D’un côté, il comprend un ensemble d’acheteurs (clients, utilisateurs) et, de
l’autre, un ensemble de producteurs (ou fournisseurs) qu’on appelle aussi
industrie. Le succès d’une innovation dépend de la proportion et de la vitesse
avec lesquelles ce système d’acteurs adopte le nouveau produit. La réussite
des innovations radicalement nouvelles passe souvent par la création de
nouveaux marchés. Pour les autres innovations, le succès dépend plutôt de
leur capacité de remplacer les anciens produits sur des marchés existants. La
dynamique d’un marché fait référence à la variation dans le temps de
l’adoption par les clients, du nombre de producteurs et du volume de
production, ainsi que des caractéristiques des produits vendus. Comprendre
cette dynamique, tout comme les meilleures façons pour la stimuler ou s’y
insérer, est le fondement des stratégies de commercialisation des produits
innovants, de décisions telles que le moment d’entrée sur le marché (être un
pionnier ou un suiveur) ; le positionnement et les caractéristiques du produit,
son prix et l’intensité de sa promotion ; le niveau de l’investissement en
capacités de production et réseaux de distribution, etc.

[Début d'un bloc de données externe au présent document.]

-- ==== Sys2Proof/Machine/Flags.lean ====
section
/-!
DEFINITION. The flag computations (spec 10_state.md R11): each is 0 or 1, from the operands as they were before
the instruction. Collision is the sprite engine's (Machine/Display.lean).
-/

namespace Sys2Proof.Machine

/-- VF, the flag register: it is `V[15]` (R11). -/
def regVF : Reg := 15

/-- A flag as the byte VF receives, 0x00 or 0x01. -/
def flagByte (c : Bool) : Byte := if c then 1 else 0

/-- `V[15] <- 1 if c else 0`. -/
def State.setFlag (s : State) (c : Bool) : State := s.setV regVF (flagByte c)

/-- Carry of `8xy4` (R128). -/
def carry (a b : Byte) : Bool := decide (255 < a.toNat + b.toNat)

/-- Flag of `8xy5` (R129) and, with the operands exchanged, of `8xy7` (R132): strictly greater. -/
def above (a b : Byte) : Bool := decide (b.toNat < a.toNat)

/-- The bit `8xy6` shifts out (R130). -/
def lowBit (a : Byte) : Bool := a.getLsbD 0

/-- The bit `8xyE` shifts out (R133). -/
def highBit (a : Byte) : Bool := a.getLsbD 7

end Sys2Proof.Machine
end

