-- ==== Sys2Proof/Machine/Control.lean ====
section
/-!
DEFINITION. Control transfer (spec 40_control_flow.md).
-/

namespace Sys2Proof.Machine

/-- `00EE` (R101): pop, or a hard fault with cause 2 when no call is outstanding. -/
def execRet (s : State) : Result :=
  match s.pop with
  | some (w, t) => .next (t.setPc w)
  | none => .next (s.hardFault .stackUnderflow (encode .ret))

/-- `1nnn` (R102). -/
def execJp (nnn : Addr12) (s : State) : Result := .next (s.setPc (zext16 nnn))

/-- `2nnn` (R103): push the address after the call, or a hard fault with cause 1 when the stack is full. -/
def execCall (nnn : Addr12) (s : State) : Result :=
  match s.push (s.pc + 2) with
  | some t => .next (t.setPc (zext16 nnn))
  | none => .next (s.hardFault .stackOverflow (encode (.call nnn)))

/-- `Bnnn` (R104): the register added is the one the top digit of `nnn` names. -/
def execJpx (x : Reg) (nnn : Addr12) (s : State) : Result :=
  .next (s.setPc (zext16 nnn + regWord (s.getV x)))

/-- `3xnn` (R105). -/
def execSeImm (x : Reg) (nn : Byte) (s : State) : Result := .next (s.skipIf (s.getV x == nn))

/-- `4xnn` (R106). -/
def execSneImm (x : Reg) (nn : Byte) (s : State) : Result := .next (s.skipIf (s.getV x != nn))

/-- `5xy0` (R107). -/
def execSeReg (x y : Reg) (s : State) : Result := .next (s.skipIf (s.getV x == s.getV y))

/-- `9xy0` (R108). -/
def execSneReg (x y : Reg) (s : State) : Result := .next (s.skipIf (s.getV x != s.getV y))

end Sys2Proof.Machine
end

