-- ==== Sys2Proof/Machine/Display.lean ====
section
/-!
DEFINITION. The sprite engine and the framebuffer instructions (spec 43_display.md).
-/

namespace Sys2Proof.Machine

/-- The pixels under the 1 bits of one sprite byte drawn at row `r` from column `x0`, bit 7 first (R160). -/
def Grid.rowPixels (g : Grid) (r x0 : Nat) (b : Byte) : List (Nat × Nat) :=
  ((List.range 8).filter fun j => b.getLsbD (7 - j)).map fun j => (r % g.rows, (x0 + j) % g.cols)

/-- The pixels under the 1 bits of a sprite with its corner at column `x0`, row `y0`, in the order the engine
visits them (R160). -/
def Grid.spritePixels (g : Grid) (x0 y0 : Nat) : List Byte → List (Nat × Nat)
  | [] => []
  | b :: bs => g.rowPixels y0 x0 b ++ g.spritePixels x0 (y0 + 1) bs

/-- One inversion of the engine's loop: the collision is noted before the pixel is inverted (R160). -/
def Grid.invert (acc : Grid × Bool) (p : Nat × Nat) : Grid × Bool :=
  (acc.1.flip p.1 p.2, acc.2 || acc.1.pixel p.1 p.2)

/-- `drawSprite(x0, y0, bytes)`: the framebuffer after it, and its result, the collision (R160). -/
def Grid.drawSprite (g : Grid) (x0 y0 : Nat) (bytes : List Byte) : Grid × Bool :=
  (g.spritePixels x0 y0 bytes).foldl Grid.invert (g, false)

/-- `00E0` (R161). -/
def execCls (s : State) : Result := .next (s.setFb s.fb.clear).advance

/-- `Dxyn` (R162): the coordinates are read before VF is written (R163). -/
def execDrw (x y : Reg) (n : Fin 16) (s : State) : Result :=
  let drawn := s.fb.drawSprite (s.getV x).toNat (s.getV y).toNat (s.bytesAtI n.val)
  .next ((s.setFb drawn.1).setFlag drawn.2).advance

end Sys2Proof.Machine
end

Le plus souvent, on compare la dynamique des marchés à un cycle de vie,
une idée captivante à cause de la familiarité avec notre propre cycle de vie,
qui nous mène, à travers une série inévitable de phases, de la naissance à la
vieillesse. La figure 8.1 synthétise la vision actuelle de ce cycle de vie dans la
littérature en gestion de la technologie et en marketing. Dans la partie
supérieure, la figure présente l’évolution du côté des acheteurs, caractérisée
par 4 phases : émergence, croissance, maturité et saturation. Pour chaque
phase, la figure indique l’évolution des adoptions (nouvelles ventes) par unité
de temps et cumulatives depuis le début (qui représente aussi la pénétration
du produit sur le marché). La figure indique le profil des acteurs qui entrent
normalement sur le marché dans chaque phase, leur poids dans l’ensemble
du marché (en pourcents) et le bénéfice qu’ils recherchent en priorité. Dans
la partie inférieure, la figure évoque les phases de l’évolution de l’industrie
(d’effervescence, de stabilisation, d’épuration, incrémentale et inertielle), en
faisant ressortir le changement d’intensité de deux types d’innovation, de
produit (qui ajoute des fonctions et améliore la performance des produits) et
de processus (qui réduit les coûts et améliore la qualité de la production).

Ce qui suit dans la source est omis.